Em 1 ano, socorro a instituições somou US$18 tri. Nações em desenvolvimento tiveram US$2 tri em 49 anos

Marília Martins*

NOVA YORK. A indústria financeira dos países desenvolvidos recebeu em um ano quase dez vezes mais recursos do que todos os países pobres em quase meio século, segundo análise feita por especialistas da Campanha da ONU sobre as Metas do Milênio. Em 49 anos, as nações em desenvolvimento receberam o equivalente a US$2 trilhões em doações oferecidas por países ricos. Só no último ano, a ajuda pública concedida a bancos e grandes instituições financeiras foi de pouco mais de US$18 trilhões.

O estudo serviu de base para o documento de abertura da Conferência Econômica, ontem, na sede na ONU, em Nova York, que tem por objetivo debater a crise financeira mundial e seus efeitos sobre as economias pobres. O encontro vai até amanhã. A análise também servirá de base para o relatório 2009 sobre as Metas do Milênio, que será lançado em julho.

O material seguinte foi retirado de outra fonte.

/-- R22, R23, R34, R87, R307, R323: a step at a strand whose engine's turn it is, whose queue owes no opportunity and whose word
decodes, is that instruction's meaning in that state; a word that decodes to none takes its `IL` trap; a prologue's word
likewise, or its fault of kind 0; an input, or an event of the agenda, is the meaning of the instruction that it is, where
an input is a host access that another of its function holds back, it waits behind that. Where the rules leave a point open it
follows the model, as log entries 4, 36, 142 say: what is known of open rows is forgotten at an event that may reach the stacks. -/
def Obligations.StepRunsDecodedWord : Prop :=
  ∀ (s : State) (x at_ : Nat) (e : Eng) (i : Instr) (d : DecErr) (p : Prologue) (w : Nat) (ev : Ev) (rest : List Ev),
    let due (u : State) : Prop :=
      u.t.mode = .run ∧ u.t.stall = none ∧ u.t.back = false ∧ u.t.micro = e.num + 1 ∧ u.placeOffset e ≤ u.t.offset ∧
        u.readsBefore u.cur (e.num + 1) = none ∧ (u.t.ctl e).halted = false ∧ u.stillOwed (u.t.ctl e) = 0
    let seen (u : State) : State := if keepsRows ev then u else { u with dev := { u.dev with rows := [], rowsKnown := false } }
    let named : State := { s with focus := none, cur := x }
    let turned : State := { s with now := Nat.max s.now at_, cur := x }
    let alone : Prop := s.focus = none ∧ s.inputs = [] ∧ s.agenda = [] ∧ s.dev.bells = [] ∧ s.nextBank = none ∧ s.nextRun = none ∧
      s.nextStrand = some (x, at_)
    let trapped (u : State) : State := u.unstall.takeTrap (trapIL d.n d.detail) e.num (e.num + 1)
    let stick : State := { s with focus := none }
    let running : Prop := s.focus = some 4096 ∧ s.run = some p ∧ p.steps < 4096 ∧ p.words[p.pc]? = some w
    (s.focus = some x → x < 4096 → due named → named.decodeNext e = .ok i → step s = exec i named) ∧
    (s.focus = some x → x < 4096 → due named → named.decodeNext e = .error d → step s = .next (trapped named)) ∧
    (alone → due turned → turned.decodeNext e = .ok i → step s = exec i turned) ∧
    (alone → due turned → turned.decodeNext e = .error d → step s = .next (trapped turned)) ∧
    (running → decodeStick w = some i → step s = exec i stick) ∧
    (running → decodeStick w = none → step s = .next (stick.runFault p 0)) ∧
    (s.focus = none → s.inputs = ev :: rest → s.hostQueued ev = false → eventIs i ev →
      step s = exec i (seen { s with inputs := rest })) ∧
    (s.focus = none → s.inputs = ev :: rest → s.hostQueued ev = true →
      step s = .next { s with inputs := rest, dev := { s.dev with hostWait := s.dev.hostWait ++ [ev] } }) ∧
    (s.focus = none → s.inputs = [] → s.agenda = [(at_, ev)] → s.dev.bells = [] → s.nextBank = none → s.workTurn = none →
      eventIs i ev → step s = exec i (seen { s with now := Nat.max s.now at_, agenda := [] }))
end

- O contraste agudo entre a soma destinada a ajudar a combater a pobreza em 49 anos de negociações, muitas vezes dolorosas, e as assombrosas quantias empregadas da noite para o dia para ajudar as instituições financeiras nos países ricos, que criaram a crise atual, faz com que não seja mais possível para os governos sustentar o argumento de que não há como arrumar dinheiro para salvar as 50 mil pessoas que morrem de fome a cada dia no mundo - disse Salil Shetty, diretor da campanha da ONU para o Milênio.

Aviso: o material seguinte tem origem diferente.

theorem mset_mset {α : Type} (k : Nat) (v w : α) (m : List (Nat × α)) : mset k w (mset k v m) = mset k w m := by
  induction m with
  | nil => simp [mset]
  | cons e r ih =>
    obtain ⟨j, u⟩ := e
    by_cases h1 : k < j
    · simp [mset, h1]
    · by_cases h2 : k = j
      · subst h2; simp [mset]
      · simp [mset, h1, h2, ih]

/-! Strands. -/

@[simp] theorem State.strandAt_setStrand_self (s : State) (x : Nat) (t : Strand) : (s.setStrand x t).strandAt x = t := by
  simp [State.strandAt, State.setStrand, mget_mset_self]

theorem State.strandAt_setStrand_ne (s : State) {x y : Nat} (h : y ≠ x) (t : Strand) :
    (s.setStrand x t).strandAt y = s.strandAt y := by
  simp [State.strandAt, State.setStrand, mget_mset_ne h]

theorem State.setStrand_setStrand (s : State) (x : Nat) (t u : Strand) :
    (s.setStrand x t).setStrand x u = s.setStrand x u := by
  simp [State.setStrand, mset_mset]

@[simp] theorem State.t_setStrand (s : State) (t : Strand) : (s.setStrand s.cur t).t = t := by
  simp [State.t, show (s.setStrand s.cur t).cur = s.cur from rfl]

@[simp] theorem State.t_upd (s : State) (f : Strand → Strand) : (s.upd f).t = f s.t := by
  simp [State.upd]

theorem State.upd_setStrand (s : State) (t : Strand) (f : Strand → Strand) :
    (s.setStrand s.cur t).upd f = s.setStrand s.cur (f t) := by
  simp only [State.upd, State.t_setStrand, show (s.setStrand s.cur t).cur = s.cur from rfl, State.setStrand_setStrand]

theorem State.strandAt_upd_ne (s : State) {y : Nat} (h : y ≠ s.cur) (f : Strand → Strand) :
    (s.upd f).strandAt y = s.strandAt y := State.strandAt_setStrand_ne s h _

@[simp] theorem State.setStrand_now (s : State) (x : Nat) (t : Strand) : (s.setStrand x t).now = s.now := rfl
@[simp] theorem State.upd_now (s : State) (f : Strand → Strand) : (s.upd f).now = s.now := rfl
@[simp] theorem State.setStrand_fresh (s : State) (x : Nat) (t : Strand) : (s.setStrand x t).fresh = s.fresh := rfl
@[simp] theorem State.upd_fresh (s : State) (f : Strand → Strand) : (s.upd f).fresh = s.fresh := rfl
@[simp] theorem State.setStrand_latencies (s : State) (x : Nat) (t : Strand) : (s.setStrand x t).latencies = s.latencies := rfl
@[simp] theorem State.upd_latencies (s : State) (f : Strand → Strand) : (s.upd f).latencies = s.latencies := rfl
@[simp] theorem State.setStrand_inputs (s : State) (x : Nat) (t : Strand) : (s.setStrand x t).inputs = s.inputs := rfl
@[simp] theorem State.upd_inputs (s : State) (f : Strand → Strand) : (s.upd f).inputs = s.inputs := rfl
@[simp] theorem State.setStrand_agenda (s : State) (x : Nat) (t : Strand) : (s.setStrand x t).agenda = s.agenda := rfl
@[simp] theorem State.upd_agenda (s : State) (f : Strand → Strand) : (s.upd f).agenda = s.agenda := rfl
@[simp] theorem State.setStrand_cur (s : State) (x : Nat) (t : Strand) : (s.setStrand x t).cur = s.cur := rfl
@[simp] theorem State.upd_cur (s : State) (f : Strand → Strand) : (s.upd f).cur = s.cur := rfl
@[simp] theorem State.setStrand_focus (s : State) (x : Nat) (t : Strand) : (s.setStrand x t).focus = s.focus := rfl
@[simp] theorem State.upd_focus (s : State) (f : Strand → Strand) : (s.upd f).focus = s.focus := rfl
@[simp] theorem State.setStrand_onchip (s : State) (x : Nat) (t : Strand) : (s.setStrand x t).onchip = s.onchip := rfl
@[simp] theorem State.upd_onchip (s : State) (f : Strand → Strand) : (s.upd f).onchip = s.onchip := rfl
@[simp] theorem State.setStrand_dram (s : State) (x : Nat) (t : Strand) : (s.setStrand x t).dram = s.dram := rfl
@[simp] theorem State.upd_dram (s : State) (f : Strand → Strand) : (s.upd f).dram = s.dram := rfl
@[simp] theorem State.setStrand_host (s : State) (x : Nat) (t : Strand) : (s.setStrand x t).host = s.host := rfl
@[simp] theorem State.upd_host (s : State) (f : Strand → Strand) : (s.upd f).host = s.host := rfl
@[simp] theorem State.setStrand_peer (s : State) (x : Nat) (t : Strand) : (s.setStrand x t).peer = s.peer := rfl
@[simp] theorem State.upd_peer (s : State) (f : Strand → Strand) : (s.upd f).peer = s.peer := rfl
@[simp] theorem State.setStrand_poisonChip (s : State) (x : Nat) (t : Strand) : (s.setStrand x t).poisonChip = s.poisonChip := rfl
@[simp] theorem State.upd_poisonChip (s : State) (f : Strand → Strand) : (s.upd f).poisonChip = s.poisonChip := rfl
@[simp] theorem State.setStrand_poisonDram (s : State) (x : Nat) (t : Strand) : (s.setStrand x t).poisonDram = s.poisonDram := rfl
@[simp] theorem State.upd_poisonDram (s : State) (f : Strand → Strand) : (s.upd f).poisonDram = s.poisonDram := rfl
@[simp] theorem State.setStrand_poisonHost (s : State) (x : Nat) (t : Strand) : (s.setStrand x t).poisonHost = s.poisonHost := rfl
@[simp] theorem State.upd_poisonHost (s : State) (f : Strand → Strand) : (s.upd f).poisonHost = s.poisonHost := rfl
@[simp] theorem State.setStrand_cores (s : State) (x : Nat) (t : Strand) : (s.setStrand x t).cores = s.cores := rfl
@[simp] theorem State.upd_cores (s : State) (f : Strand → Strand) : (s.upd f).cores = s.cores := rfl
@[simp] theorem State.setStrand_dev (s : State) (x : Nat) (t : Strand) : (s.setStrand x t).dev = s.dev := rfl
@[simp] theorem State.upd_dev (s : State) (f : Strand → Strand) : (s.upd f).dev = s.dev := rfl

/-! Cores, counters and the agenda. -/

@[simp] theorem State.setCore_now (s : State) (c : Nat) (k : CoreState) : (s.setCore c k).now = s.now := rfl
@[simp] theorem State.updCore_now (s : State) (c : Nat) (f : CoreState → CoreState) : (s.updCore c f).now = s.now := rfl
@[simp] theorem State.setSem_now (s : State) (c n v : Nat) : (s.setSem c n v).now = s.now := rfl
@[simp] theorem State.tick_now (s : State) : s.tick.now = s.now := rfl
@[simp] theorem State.schedule_now (s : State) (at_ : Nat) (i : Ev) : (s.schedule at_ i).now = s.now := rfl
@[simp] theorem State.setCore_fresh (s : State) (c : Nat) (k : CoreState) : (s.setCore c k).fresh = s.fresh := rfl
@[simp] theorem State.updCore_fresh (s : State) (c : Nat) (f : CoreState → CoreState) : (s.updCore c f).fresh = s.fresh := rfl
@[simp] theorem State.setSem_fresh (s : State) (c n v : Nat) : (s.setSem c n v).fresh = s.fresh := rfl
@[simp] theorem State.schedule_fresh (s : State) (at_ : Nat) (i : Ev) : (s.schedule at_ i).fresh = s.fresh := rfl
@[simp] theorem State.setCore_latencies (s : State) (c : Nat) (k : CoreState) : (s.setCore c k).latencies = s.latencies := rfl
@[simp] theorem State.updCore_latencies (s : State) (c : Nat) (f : CoreState → CoreState) : (s.updCore c f).latencies = s.latencies := rfl
@[simp] theorem State.setSem_latencies (s : State) (c n v : Nat) : (s.setSem c n v).latencies = s.latencies := rfl
@[simp] theorem State.tick_latencies (s : State) : s.tick.latencies = s.latencies := rfl
@[simp] theorem State.schedule_latencies (s : State) (at_ : Nat) (i : Ev) : (s.schedule at_ i).latencies = s.latencies := rfl
@[simp] theorem State.setCore_inputs (s : State) (c : Nat) (k : CoreState) : (s.setCore c k).inputs = s.inputs := rfl
@[simp] theorem State.updCore_inputs (s : State) (c : Nat) (f : CoreState → CoreState) : (s.updCore c f).inputs = s.inputs := rfl
@[simp] theorem State.setSem_inputs (s : State) (c n v : Nat) : (s.setSem c n v).inputs = s.inputs := rfl
@[simp] theorem State.tick_inputs (s : State) : s.tick.inputs = s.inputs := rfl
@[simp] theorem State.schedule_inputs (s : State) (at_ : Nat) (i : Ev) : (s.schedule at_ i).inputs = s.inputs := rfl
@[simp] theorem State.setCore_agenda (s : State) (c : Nat) (k : CoreState) : (s.setCore c k).agenda = s.agenda := rfl
@[simp] theorem State.updCore_agenda (s : State) (c : Nat) (f : CoreState → CoreState) : (s.updCore c f).agenda = s.agenda := rfl
@[simp] theorem State.setSem_agenda (s : State) (c n v : Nat) : (s.setSem c n v).agenda = s.agenda := rfl
@[simp] theorem State.tick_agenda (s : State) : s.tick.agenda = s.agenda := rfl
@[simp] theorem State.setCore_cur (s : State) (c : Nat) (k : CoreState) : (s.setCore c k).cur = s.cur := rfl
@[simp] theorem State.updCore_cur (s : State) (c : Nat) (f : CoreState → CoreState) : (s.updCore c f).cur = s.cur := rfl
@[simp] theorem State.setSem_cur (s : State) (c n v : Nat) : (s.setSem c n v).cur = s.cur := rfl
@[simp] theorem State.tick_cur (s : State) : s.tick.cur = s.cur := rfl
@[simp] theorem State.schedule_cur (s : State) (at_ : Nat) (i : Ev) : (s.schedule at_ i).cur = s.cur := rfl
@[simp] theorem State.setCore_focus (s : State) (c : Nat) (k : CoreState) : (s.setCore c k).focus = s.focus := rfl
@[simp] theorem State.updCore_focus (s : State) (c : Nat) (f : CoreState → CoreState) : (s.updCore c f).focus = s.focus := rfl
@[simp] theorem State.setSem_focus (s : State) (c n v : Nat) : (s.setSem c n v).focus = s.focus := rfl
@[simp] theorem State.tick_focus (s : State) : s.tick.focus = s.focus := rfl
@[simp] theorem State.schedule_focus (s : State) (at_ : Nat) (i : Ev) : (s.schedule at_ i).focus = s.focus := rfl
@[simp] theorem State.setCore_onchip (s : State) (c : Nat) (k : CoreState) : (s.setCore c k).onchip = s.onchip := rfl
@[simp] theorem State.updCore_onchip (s : State) (c : Nat) (f : CoreState → CoreState) : (s.updCore c f).onchip = s.onchip := rfl
@[simp] theorem State.setSem_onchip (s : State) (c n v : Nat) : (s.setSem c n v).onchip = s.onchip := rfl
@[simp] theorem State.tick_onchip (s : State) : s.tick.onchip = s.onchip := rfl
@[simp] theorem State.schedule_onchip (s : State) (at_ : Nat) (i : Ev) : (s.schedule at_ i).onchip = s.onchip := rfl
@[simp] theorem State.setCore_dram (s : State) (c : Nat) (k : CoreState) : (s.setCore c k).dram = s.dram := rfl
@[simp] theorem State.updCore_dram (s : State) (c : Nat) (f : CoreState → CoreState) : (s.updCore c f).dram = s.dram := rfl
@[simp] theorem State.setSem_dram (s : State) (c n v : Nat) : (s.setSem c n v).dram = s.dram := rfl
@[simp] theorem State.tick_dram (s : State) : s.tick.dram = s.dram := rfl
@[simp] theorem State.schedule_dram (s : State) (at_ : Nat) (i : Ev) : (s.schedule at_ i).dram = s.dram := rfl
@[simp] theorem State.setCore_host (s : State) (c : Nat) (k : CoreState) : (s.setCore c k).host = s.host := rfl
@[simp] theorem State.updCore_host (s : State) (c : Nat) (f : CoreState → CoreState) : (s.updCore c f).host = s.host := rfl
@[simp] theorem State.setSem_host (s : State) (c n v : Nat) : (s.setSem c n v).host = s.host := rfl
@[simp] theorem State.tick_host (s : State) : s.tick.host = s.host := rfl
@[simp] theorem State.schedule_host (s : State) (at_ : Nat) (i : Ev) : (s.schedule at_ i).host = s.host := rfl
@[simp] theorem State.setCore_peer (s : State) (c : Nat) (k : CoreState) : (s.setCore c k).peer = s.peer := rfl
@[simp] theorem State.updCore_peer (s : State) (c : Nat) (f : CoreState → CoreState) : (s.updCore c f).peer = s.peer := rfl
@[simp] theorem State.setSem_peer (s : State) (c n v : Nat) : (s.setSem c n v).peer = s.peer := rfl
@[simp] theorem State.tick_peer (s : State) : s.tick.peer = s.peer := rfl
@[simp] theorem State.schedule_peer (s : State) (at_ : Nat) (i : Ev) : (s.schedule at_ i).peer = s.peer := rfl
@[simp] theorem State.setCore_poisonChip (s : State) (c : Nat) (k : CoreState) : (s.setCore c k).poisonChip = s.poisonChip := rfl
@[simp] theorem State.updCore_poisonChip (s : State) (c : Nat) (f : CoreState → CoreState) : (s.updCore c f).poisonChip = s.poisonChip := rfl
@[simp] theorem State.setSem_poisonChip (s : State) (c n v : Nat) : (s.setSem c n v).poisonChip = s.poisonChip := rfl
@[simp] theorem State.tick_poisonChip (s : State) : s.tick.poisonChip = s.poisonChip := rfl
@[simp] theorem State.schedule_poisonChip (s : State) (at_ : Nat) (i : Ev) : (s.schedule at_ i).poisonChip = s.poisonChip := rfl
@[simp] theorem State.setCore_poisonDram (s : State) (c : Nat) (k : CoreState) : (s.setCore c k).poisonDram = s.poisonDram := rfl
@[simp] theorem State.updCore_poisonDram (s : State) (c : Nat) (f : CoreState → CoreState) : (s.updCore c f).poisonDram = s.poisonDram := rfl
@[simp] theorem State.setSem_poisonDram (s : State) (c n v : Nat) : (s.setSem c n v).poisonDram = s.poisonDram := rfl
@[simp] theorem State.tick_poisonDram (s : State) : s.tick.poisonDram = s.poisonDram := rfl
@[simp] theorem State.schedule_poisonDram (s : State) (at_ : Nat) (i : Ev) : (s.schedule at_ i).poisonDram = s.poisonDram := rfl
@[simp] theorem State.setCore_poisonHost (s : State) (c : Nat) (k : CoreState) : (s.setCore c k).poisonHost = s.poisonHost := rfl
@[simp] theorem State.updCore_poisonHost (s : State) (c : Nat) (f : CoreState → CoreState) : (s.updCore c f).poisonHost = s.poisonHost := rfl
@[simp] theorem State.setSem_poisonHost (s : State) (c n v : Nat) : (s.setSem c n v).poisonHost = s.poisonHost := rfl
@[simp] theorem State.tick_poisonHost (s : State) : s.tick.poisonHost = s.poisonHost := rfl
@[simp] theorem State.schedule_poisonHost (s : State) (at_ : Nat) (i : Ev) : (s.schedule at_ i).poisonHost = s.poisonHost := rfl
@[simp] theorem State.tick_cores (s : State) : s.tick.cores = s.cores := rfl
@[simp] theorem State.schedule_cores (s : State) (at_ : Nat) (i : Ev) : (s.schedule at_ i).cores = s.cores := rfl
@[simp] theorem State.setCore_strands (s : State) (c : Nat) (k : CoreState) : (s.setCore c k).strands = s.strands := rfl
@[simp] theorem State.updCore_strands (s : State) (c : Nat) (f : CoreState → CoreState) : (s.updCore c f).strands = s.strands := rfl
@[simp] theorem State.setSem_strands (s : State) (c n v : Nat) : (s.setSem c n v).strands = s.strands := rfl
@[simp] theorem State.tick_strands (s : State) : s.tick.strands = s.strands := rfl
@[simp] theorem State.schedule_strands (s : State) (at_ : Nat) (i : Ev) : (s.schedule at_ i).strands = s.strands := rfl
@[simp] theorem State.setCore_dev (s : State) (c : Nat) (k : CoreState) : (s.setCore c k).dev = s.dev := rfl
@[simp] theorem State.updCore_dev (s : State) (c : Nat) (f : CoreState → CoreState) : (s.updCore c f).dev = s.dev := rfl
@[simp] theorem State.setSem_dev (s : State) (c n v : Nat) : (s.setSem c n v).dev = s.dev := rfl
@[simp] theorem State.tick_dev (s : State) : s.tick.dev = s.dev := rfl
@[simp] theorem State.schedule_dev (s : State) (at_ : Nat) (i : Ev) : (s.schedule at_ i).dev = s.dev := rfl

ONU: "Arca de Noé para salvar sistema econômico"

A conferência iniciada ontem foi convocada pelo nicaraguense Miguel D"Escoto, presidente da Assembleia Geral da ONU. Estão em Nova York representantes de 142 países. Entre eles, os presidentes do Equador, Rafael Correa; da Bolivia, Evo Morales, e da Venezuela; Hugo Chávez. O presidente Lula não comparecerá ao encontro.

D"Escoto aproveitou a abertura da cúpula para criticar "o modo egoísta de viver e consumir" que domina a sociedade e pediu mais ética para ajudar aos países pobres.

- Não é humano construir a arca de Noé para salvar o sistema econômico imperante, deixando o resto da humanidade à sua própria sorte - disse. - O egoísmo e a ambição devem ser substituídos pela solidariedade, e isso implica uma mudança radical.

O secretário-geral da ONU, Ban Ki-Moon, por sua vez, lembrou que, no encontro de Londres do G-20 (grupo que reúne as 20 principais economias do mundo), os países assumiram o compromisso de elevar a mais de US$1 trilhão o suporte financeiro às nações pobres afetadas pela crise. A ONU estima que os 60 países mais pobres terão, no fim de 2009, até 143 milhões de pessoas a mais em condições de miséria.

- O impacto da crise atual pode ainda durar anos porque milhões de famílias estão sendo empurradas para a pobreza e mais de 50 milhões de postos de trabalho estão ameaçados este ano - disse Ban Ki-Moon.

O documento final da assembleia pede políticas conjuntas para incrementar a criação de empregos e facilitar o acesso aos serviços de saúde e à educação, além da reforma imediata do Banco Mundial e do Fundo Monetário Internacional.